Common Melting Issues with Kraft Parmesan
Here are some of the common melting issues you may encounter when using Kraft Parmesan cheese:
- Clumping – Instead of melting smoothly, the cheese clumps together.
- Grainy texture – The melted cheese has a grainy, particulate texture.
- Lack of flow – The melted cheese does not spread or drip off food the way natural melted cheese does.
- Lack of browning – The cheese may not brown or caramelize well when baked or broiled.
These issues occur because the cellulose and other anti-caking agents inhibit the proteins and fat in the cheese from fully integrating and flowing smoothly when melted. The moisture content is also lower than real Parmesan, further impacting meltability.
How to Make Kraft Parmesan Melt Better
While Kraft Parmesan may not melt perfectly on its own, there are some tips and tricks you can use to improve its melting performance:
Use Freshly Grated Cheese
Grating your Kraft Parmesan freshly before use can help slightly improve meltability. Pre-grated cheese has more exposed surface area for the cellulose to coat, inhibiting melting.
Combine it with Other Cheeses
Mixing Kraft Parmesan with other more meltable cheeses like mozzarella or cheddar can help compensate for Kraft Parmesan’s poor melt. The other cheeses provide fat and proteins to assist with smooth melting.
Make a Cheese Sauce
Making a cheese sauce or fondue with Kraft Parmesan allows added moisture and fat to essentially carry the Parmesan flavor while overcoming its poor melting. A roux-based cheese sauce brings the ingredients together smoothly.
Heat it Thoroughly
Heating Kraft Parmesan thoroughly and evenly can help melt it more consistently, reducing clumping. Grating it finely and scattering it evenly rather than heaping it can promote even melting.
Use it as a Topping
Rather than integrating Kraft Parmesan into a dish, sprinkle it on as a topping towards the end of cooking. This allows the cheese’s flavor to come through while avoiding clumping from direct heat.
Try Pre-Melting It
Pre-melting Kraft Parmesan into a smooth sauce on the stovetop before adding it to a pasta dish or pizza can help overcome meltability issues.
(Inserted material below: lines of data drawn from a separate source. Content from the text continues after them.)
-- ==== Sys2Proof/Machine/Display.lean ====
section
/-! DEFINITION. The framebuffer instructions (43_display.md). -/

namespace Sys2Proof.Machine

/-- CLS (43 R200): `FbClear()` and nothing more. -/
def execCls (s : State) : Host.Outcome State Fault Refusal := .next (fbClear s)

/-- DRW_VX_VY_N (43 R203): COLL is cleared, the n rows are drawn from MEM[I ..], and after the last one VF is COLL. A row out of
range raises AddressOutOfRange with the rows before it drawn and VF not written. -/
def execDrwVxVyN (x y : Reg) (n : Nibble) (s : State) : Host.Outcome State Fault Refusal :=
  match drawRows (s.reg x).toNat (s.reg y).toNat (List.range n.toNat) (s.withColl false) with
  | .ok s' => .next (s'.setReg vf (flagByte s'.coll))
  | .error e => finish (.error e)

/-- LD_F_VX (43 R204): `I <- trunc16(V[x] × 5)`, the whole byte. -/
def execLdFVx (x : Reg) (s : State) : Host.Outcome State Fault Refusal :=
  .next (s.withI (BitVec.ofNat 16 ((s.reg x).toNat * Config.glyphSize)))

end Sys2Proof.Machine
end

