-- ==== Sys2Proof/Machine/Dispatch.lean ====
section
/-! DEFINITION. `Execute(d)` (40 R133): one arm per shape, each a direct call of the shape's own meaning. -/

namespace Sys2Proof.Machine

/-- Execute one instruction on the state after its fetch (40 R122, R133). -/
def exec (i : Instr) (s : State) : Host.Outcome State Fault Refusal :=
  match i with
  | .cls => Sys2Proof.Machine.execCls s
  | .ret => Sys2Proof.Machine.execRet s
  | .sysAddr nnn => Sys2Proof.Machine.execSysAddr nnn s
  | .jpAddr nnn => Sys2Proof.Machine.execJpAddr nnn s
  | .callAddr nnn => Sys2Proof.Machine.execCallAddr nnn s
  | .seVxByte x kk => Sys2Proof.Machine.execSeVxByte x kk s
  | .sneVxByte x kk => Sys2Proof.Machine.execSneVxByte x kk s
  | .seVxVy x y => Sys2Proof.Machine.execSeVxVy x y s
  | .ldVxByte x kk => Sys2Proof.Machine.execLdVxByte x kk s
  | .addVxByte x kk => Sys2Proof.Machine.execAddVxByte x kk s
  | .ldVxVy x y => Sys2Proof.Machine.execLdVxVy x y s
  | .orVxVy x y => Sys2Proof.Machine.execOrVxVy x y s
  | .andVxVy x y => Sys2Proof.Machine.execAndVxVy x y s
  | .xorVxVy x y => Sys2Proof.Machine.execXorVxVy x y s
  | .addVxVy x y => Sys2Proof.Machine.execAddVxVy x y s
  | .subVxVy x y => Sys2Proof.Machine.execSubVxVy x y s
  | .shrVxVy x y => Sys2Proof.Machine.execShrVxVy x y s
  | .subnVxVy x y => Sys2Proof.Machine.execSubnVxVy x y s
  | .shlVxVy x y => Sys2Proof.Machine.execShlVxVy x y s
  | .sneVxVy x y => Sys2Proof.Machine.execSneVxVy x y s
  | .ldIAddr nnn => Sys2Proof.Machine.execLdIAddr nnn s
  | .jpV0Addr nnn => Sys2Proof.Machine.execJpV0Addr nnn s
  | .rndVx x kk => Sys2Proof.Machine.execRndVx x kk s
  | .drwVxVyN x y n => Sys2Proof.Machine.execDrwVxVyN x y n s
  | .skpVx x => Sys2Proof.Machine.execSkpVx x s
  | .sknpVx x => Sys2Proof.Machine.execSknpVx x s
  | .ldVxDt x => Sys2Proof.Machine.execLdVxDt x s
  | .ldVxK x => Sys2Proof.Machine.execLdVxK x s
  | .ldDtVx x => Sys2Proof.Machine.execLdDtVx x s
  | .ldStVx x => Sys2Proof.Machine.execLdStVx x s
  | .addIVx x => Sys2Proof.Machine.execAddIVx x s
  | .ldFVx x => Sys2Proof.Machine.execLdFVx x s
  | .ldBVx x => Sys2Proof.Machine.execLdBVx x s
  | .ldIVx x => Sys2Proof.Machine.execLdIVx x s
  | .ldVxI x => Sys2Proof.Machine.execLdVxI x s

end Sys2Proof.Machine
end

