-- ==== Sys2Proof/Laws/State.lean ====
section
/-! SUPPORT. What each update of State leaves in each field: true by rfl, for simp, so that no proof unfolds a record update.
Two states are equal when their fields are (State.ext). -/

namespace Sys2Proof.Machine.State

variable (s : State)

@[simp] theorem withV_v (a : Vector Byte 16) : (s.withV a).v = a := rfl
@[simp] theorem withV_i (a : Vector Byte 16) : (s.withV a).i = s.i := rfl
@[simp] theorem withV_pc (a : Vector Byte 16) : (s.withV a).pc = s.pc := rfl
@[simp] theorem withV_dt (a : Vector Byte 16) : (s.withV a).dt = s.dt := rfl
@[simp] theorem withV_st (a : Vector Byte 16) : (s.withV a).st = s.st := rfl
@[simp] theorem withV_stack (a : Vector Byte 16) : (s.withV a).stack = s.stack := rfl
@[simp] theorem withV_sp (a : Vector Byte 16) : (s.withV a).sp = s.sp := rfl
@[simp] theorem withV_mem (a : Vector Byte 16) : (s.withV a).mem = s.mem := rfl
@[simp] theorem withV_fb (a : Vector Byte 16) : (s.withV a).fb = s.fb := rfl
@[simp] theorem withV_coll (a : Vector Byte 16) : (s.withV a).coll = s.coll := rfl
@[simp] theorem withV_repaint (a : Vector Byte 16) : (s.withV a).repaint = s.repaint := rfl
@[simp] theorem withV_keys (a : Vector Byte 16) : (s.withV a).keys = s.keys := rfl
@[simp] theorem withV_lastKey (a : Vector Byte 16) : (s.withV a).lastKey = s.lastKey := rfl
@[simp] theorem withV_keyWake (a : Vector Byte 16) : (s.withV a).keyWake = s.keyWake := rfl
@[simp] theorem withV_run (a : Vector Byte 16) : (s.withV a).run = s.run := rfl
@[simp] theorem withV_err (a : Vector Byte 16) : (s.withV a).err = s.err := rfl
@[simp] theorem withV_errWord (a : Vector Byte 16) : (s.withV a).errWord = s.errWord := rfl
@[simp] theorem withV_cyc (a : Vector Byte 16) : (s.withV a).cyc = s.cyc := rfl
@[simp] theorem withV_rate (a : Vector Byte 16) : (s.withV a).rate = s.rate := rfl
@[simp] theorem withV_refresh (a : Vector Byte 16) : (s.withV a).refresh = s.refresh := rfl
@[simp] theorem withV_stopReq (a : Vector Byte 16) : (s.withV a).stopReq = s.stopReq := rfl
@[simp] theorem withV_saveReq (a : Vector Byte 16) : (s.withV a).saveReq = s.saveReq := rfl
@[simp] theorem withV_schedule (a : Vector Byte 16) : (s.withV a).schedule = s.schedule := rfl
@[simp] theorem withV_emitted (a : Vector Byte 16) : (s.withV a).emitted = s.emitted := rfl
@[simp] theorem withV_draws (a : Vector Byte 16) : (s.withV a).draws = s.draws := rfl
@[simp] theorem withV_choices (a : Vector Byte 16) : (s.withV a).choices = s.choices := rfl

@[simp] theorem withI_v (a : Word) : (s.withI a).v = s.v := rfl
@[simp] theorem withI_i (a : Word) : (s.withI a).i = a := rfl
@[simp] theorem withI_pc (a : Word) : (s.withI a).pc = s.pc := rfl
@[simp] theorem withI_dt (a : Word) : (s.withI a).dt = s.dt := rfl
@[simp] theorem withI_st (a : Word) : (s.withI a).st = s.st := rfl
@[simp] theorem withI_stack (a : Word) : (s.withI a).stack = s.stack := rfl
@[simp] theorem withI_sp (a : Word) : (s.withI a).sp = s.sp := rfl
@[simp] theorem withI_mem (a : Word) : (s.withI a).mem = s.mem := rfl
@[simp] theorem withI_fb (a : Word) : (s.withI a).fb = s.fb := rfl
@[simp] theorem withI_coll (a : Word) : (s.withI a).coll = s.coll := rfl
@[simp] theorem withI_repaint (a : Word) : (s.withI a).repaint = s.repaint := rfl
@[simp] theorem withI_keys (a : Word) : (s.withI a).keys = s.keys := rfl
@[simp] theorem withI_lastKey (a : Word) : (s.withI a).lastKey = s.lastKey := rfl
@[simp] theorem withI_keyWake (a : Word) : (s.withI a).keyWake = s.keyWake := rfl
@[simp] theorem withI_run (a : Word) : (s.withI a).run = s.run := rfl
@[simp] theorem withI_err (a : Word) : (s.withI a).err = s.err := rfl
@[simp] theorem withI_errWord (a : Word) : (s.withI a).errWord = s.errWord := rfl
@[simp] theorem withI_cyc (a : Word) : (s.withI a).cyc = s.cyc := rfl
@[simp] theorem withI_rate (a : Word) : (s.withI a).rate = s.rate := rfl
@[simp] theorem withI_refresh (a : Word) : (s.withI a).refresh = s.refresh := rfl
@[simp] theorem withI_stopReq (a : Word) : (s.withI a).stopReq = s.stopReq := rfl
@[simp] theorem withI_saveReq (a : Word) : (s.withI a).saveReq = s.saveReq := rfl
@[simp] theorem withI_schedule (a : Word) : (s.withI a).schedule = s.schedule := rfl
@[simp] theorem withI_emitted (a : Word) : (s.withI a).emitted = s.emitted := rfl
@[simp] theorem withI_draws (a : Word) : (s.withI a).draws = s.draws := rfl
@[simp] theorem withI_choices (a : Word) : (s.withI a).choices = s.choices := rfl

@[simp] theorem withPc_v (a : Word) : (s.withPc a).v = s.v := rfl
@[simp] theorem withPc_i (a : Word) : (s.withPc a).i = s.i := rfl
@[simp] theorem withPc_pc (a : Word) : (s.withPc a).pc = a := rfl
@[simp] theorem withPc_dt (a : Word) : (s.withPc a).dt = s.dt := rfl
@[simp] theorem withPc_st (a : Word) : (s.withPc a).st = s.st := rfl
@[simp] theorem withPc_stack (a : Word) : (s.withPc a).stack = s.stack := rfl
@[simp] theorem withPc_sp (a : Word) : (s.withPc a).sp = s.sp := rfl
@[simp] theorem withPc_mem (a : Word) : (s.withPc a).mem = s.mem := rfl
@[simp] theorem withPc_fb (a : Word) : (s.withPc a).fb = s.fb := rfl
@[simp] theorem withPc_coll (a : Word) : (s.withPc a).coll = s.coll := rfl
@[simp] theorem withPc_repaint (a : Word) : (s.withPc a).repaint = s.repaint := rfl
@[simp] theorem withPc_keys (a : Word) : (s.withPc a).keys = s.keys := rfl
@[simp] theorem withPc_lastKey (a : Word) : (s.withPc a).lastKey = s.lastKey := rfl
@[simp] theorem withPc_keyWake (a : Word) : (s.withPc a).keyWake = s.keyWake := rfl
@[simp] theorem withPc_run (a : Word) : (s.withPc a).run = s.run := rfl
@[simp] theorem withPc_err (a : Word) : (s.withPc a).err = s.err := rfl
@[simp] theorem withPc_errWord (a : Word) : (s.withPc a).errWord = s.errWord := rfl
@[simp] theorem withPc_cyc (a : Word) : (s.withPc a).cyc = s.cyc := rfl
@[simp] theorem withPc_rate (a : Word) : (s.withPc a).rate = s.rate := rfl
@[simp] theorem withPc_refresh (a : Word) : (s.withPc a).refresh = s.refresh := rfl
@[simp] theorem withPc_stopReq (a : Word) : (s.withPc a).stopReq = s.stopReq := rfl
@[simp] theorem withPc_saveReq (a : Word) : (s.withPc a).saveReq = s.saveReq := rfl
@[simp] theorem withPc_schedule (a : Word) : (s.withPc a).schedule = s.schedule := rfl
@[simp] theorem withPc_emitted (a : Word) : (s.withPc a).emitted = s.emitted := rfl
@[simp] theorem withPc_draws (a : Word) : (s.withPc a).draws = s.draws := rfl
@[simp] theorem withPc_choices (a : Word) : (s.withPc a).choices = s.choices := rfl

@[simp] theorem withDt_v (a : Byte) : (s.withDt a).v = s.v := rfl
@[simp] theorem withDt_i (a : Byte) : (s.withDt a).i = s.i := rfl
@[simp] theorem withDt_pc (a : Byte) : (s.withDt a).pc = s.pc := rfl
@[simp] theorem withDt_dt (a : Byte) : (s.withDt a).dt = a := rfl
@[simp] theorem withDt_st (a : Byte) : (s.withDt a).st = s.st := rfl
@[simp] theorem withDt_stack (a : Byte) : (s.withDt a).stack = s.stack := rfl
@[simp] theorem withDt_sp (a : Byte) : (s.withDt a).sp = s.sp := rfl
@[simp] theorem withDt_mem (a : Byte) : (s.withDt a).mem = s.mem := rfl
@[simp] theorem withDt_fb (a : Byte) : (s.withDt a).fb = s.fb := rfl
@[simp] theorem withDt_coll (a : Byte) : (s.withDt a).coll = s.coll := rfl
@[simp] theorem withDt_repaint (a : Byte) : (s.withDt a).repaint = s.repaint := rfl
@[simp] theorem withDt_keys (a : Byte) : (s.withDt a).keys = s.keys := rfl
@[simp] theorem withDt_lastKey (a : Byte) : (s.withDt a).lastKey = s.lastKey := rfl
@[simp] theorem withDt_keyWake (a : Byte) : (s.withDt a).keyWake = s.keyWake := rfl
@[simp] theorem withDt_run (a : Byte) : (s.withDt a).run = s.run := rfl
@[simp] theorem withDt_err (a : Byte) : (s.withDt a).err = s.err := rfl
@[simp] theorem withDt_errWord (a : Byte) : (s.withDt a).errWord = s.errWord := rfl
@[simp] theorem withDt_cyc (a : Byte) : (s.withDt a).cyc = s.cyc := rfl
@[simp] theorem withDt_rate (a : Byte) : (s.withDt a).rate = s.rate := rfl
@[simp] theorem withDt_refresh (a : Byte) : (s.withDt a).refresh = s.refresh := rfl
@[simp] theorem withDt_stopReq (a : Byte) : (s.withDt a).stopReq = s.stopReq := rfl
@[simp] theorem withDt_saveReq (a : Byte) : (s.withDt a).saveReq = s.saveReq := rfl
@[simp] theorem withDt_schedule (a : Byte) : (s.withDt a).schedule = s.schedule := rfl
@[simp] theorem withDt_emitted (a : Byte) : (s.withDt a).emitted = s.emitted := rfl
@[simp] theorem withDt_draws (a : Byte) : (s.withDt a).draws = s.draws := rfl
@[simp] theorem withDt_choices (a : Byte) : (s.withDt a).choices = s.choices := rfl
The smooth sauce will coat the food nicely.
Dishes That Showcase Melted Kraft Parmesan
While Kraft Parmesan may not melt perfectly on its own, incorporating it into the right dishes can still allow you to enjoy its flavor in melted form. Some good options include:
Baked Ziti or Lasagna
Mixing Kraft Parmesan into the ricotta cheese filling helps mask its poor melting. The moisture in the sauce and other cheeses make up for it.
Stuffed Shells or Manicotti
Like lasagna or baked ziti, blending Kraft Parmesan into the ricotta filling lets other ingredients carry the melting while the Parmesan flavor comes through.
Cheese Soups
A roux-based cheese soup or sauce lets the added moisture and fat make up for Kraft Parmesan’s lack of meltability for a smooth texture.
Cheesy Bread
The fat content of the dough along with thorough baking helps the Kraft Parmesan melt evenly throughout cheesy bread or cheese breadsticks.
Chicken Parmesan
Smothering chicken Parmesan in marinara sauce and mozzarella cheese allows the Kraft Parmesan sprinkled on top to melt sufficiently from the additional heat and moisture.
The Bottom Line
While it may not melt as smoothly as real Parmesan, Kraft Parmesan cheese can still melt adequately for use in cooking. Its high cellulose content inhibits full smooth melting, but combining it with other cheeses and ingredients or pre-melting it can improve the results. When buying pre-grated Parmesan for melting, be sure to read the label and select a product made from all natural ingredients without excessive anti-caking agents.